-- Supplied entries follows --
-- ==== Sys2Proof/Machine/Utf8.lean ====
section
/-! DEFINITION. UTF-8, the text form of a message (rules R134 and R145). The spec names it and does not define it: what
stands here is the family's definition, PRESUMED (RFC 3629; assumption log 13). -/

namespace Sys2Proof.Machine

/-- A byte from a number below 256. -/
abbrev byteOf (n : Nat) : Byte := BitVec.ofNat 8 n

/-- The UTF-8 bytes of one character: one to four, by its number. -/
def charBytes (c : Char) : List Byte :=
  let n := c.toNat
  if n < 0x80 then [byteOf n]
  else if n < 0x800 then [byteOf (0xC0 + n / 64), byteOf (0x80 + n % 64)]
  else if n < 0x10000 then [byteOf (0xE0 + n / 4096), byteOf (0x80 + n / 64 % 64), byteOf (0x80 + n % 64)]
  else [byteOf (0xF0 + n / 262144), byteOf (0x80 + n / 4096 % 64), byteOf (0x80 + n / 64 % 64), byteOf (0x80 + n % 64)]

/-- The UTF-8 bytes of a text. -/
def textBytes (text : List Char) : List Byte := text.flatMap charBytes

/-- The character with number `n`, if there is one and its form is not longer than it need be: at least `least`, at most
0x10FFFF and no surrogate. -/
def charOf? (least n : Nat) : Option Char :=
  if least ≤ n ∧ (n < 0xD800 ∨ 0xDFFF < n ∧ n < 0x110000) then some (Char.ofNat n) else none

/-- Read UTF-8 from inside a character: `more` continuation bytes are still to come, `acc` is what the bytes so far give,
and `least` is the smallest number that this length may give. With `more` zero the next byte begins a character. -/
def readTextFrom : (more acc least : Nat) → List Byte → Option (List Char)
  | 0, _, _, [] => some []
  | _ + 1, _, _, [] => none
  | 0, _, _, b :: rest =>
    let n := b.toNat
    if n < 0x80 then (readTextFrom 0 0 0 rest).map (Char.ofNat n :: ·)
    else if n < 0xC0 then none
    else if n < 0xE0 then readTextFrom 1 (n - 0xC0) 0x80 rest
    else if n < 0xF0 then readTextFrom 2 (n - 0xE0) 0x800 rest
    else if n < 0xF8 then readTextFrom 3 (n - 0xF0) 0x10000 rest
    else none
  | more + 1, acc, least, b :: rest =>
    let n := b.toNat
    if 0x80 ≤ n ∧ n < 0xC0 then
      let acc := acc * 64 + (n - 0x80)
      if more = 0 then
        match charOf? least acc with
        | some c => (readTextFrom 0 0 0 rest).map (c :: ·)
        | none => none
      else readTextFrom more acc least rest
    else none

/-- The text that bytes spell in UTF-8, `none` where they are not valid UTF-8 (rule R145). -/
def readText (bytes : List Byte) : Option (List Char) := readTextFrom 0 0 0 bytes

end Sys2Proof.Machine
end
-- Supplied entries concluded --
* **Required action**: Repeat, exactly as they stand above, the lines from the line with "namespace Sys2Proof.Machine" to the line with "least, b :: rest =>", both lines included.

* **Solution to this problem**:
namespace Sys2Proof.Machine

/-- A byte from a number below 256. -/
abbrev byteOf (n : Nat) : Byte := BitVec.ofNat 8 n

/-- The UTF-8 bytes of one character: one to four, by its number. -/
def charBytes (c : Char) : List Byte :=
  let n := c.toNat
  if n < 0x80 then [byteOf n]
  else if n < 0x800 then [byteOf (0xC0 + n / 64), byteOf (0x80 + n % 64)]
  else if n < 0x10000 then [byteOf (0xE0 + n / 4096), byteOf (0x80 + n / 64 % 64), byteOf (0x80 + n % 64)]
  else [byteOf (0xF0 + n / 262144), byteOf (0x80 + n / 4096 % 64), byteOf (0x80 + n / 64 % 64), byteOf (0x80 + n % 64)]

/-- The UTF-8 bytes of a text. -/
def textBytes (text : List Char) : List Byte := text.flatMap charBytes

/-- The character with number `n`, if there is one and its form is not longer than it need be: at least `least`, at most
0x10FFFF and no surrogate. -/
def charOf? (least n : Nat) : Option Char :=
  if least ≤ n ∧ (n < 0xD800 ∨ 0xDFFF < n ∧ n < 0x110000) then some (Char.ofNat n) else none

/-- Read UTF-8 from inside a character: `more` continuation bytes are still to come, `acc` is what the bytes so far give,
and `least` is the smallest number that this length may give. With `more` zero the next byte begins a character. -/
def readTextFrom : (more acc least : Nat) → List Byte → Option (List Char)
  | 0, _, _, [] => some []
  | _ + 1, _, _, [] => none
  | 0, _, _, b :: rest =>
    let n := b.toNat
    if n < 0x80 then (readTextFrom 0 0 0 rest).map (Char.ofNat n :: ·)
    else if n < 0xC0 then none
    else if n < 0xE0 then readTextFrom 1 (n - 0xC0) 0x80 rest
    else if n < 0xF0 then readTextFrom 2 (n - 0xE0) 0x800 rest
    else if n < 0xF8 then readTextFrom 3 (n - 0xF0) 0x10000 rest
    else none
  | more + 1, acc, least, b :: rest =>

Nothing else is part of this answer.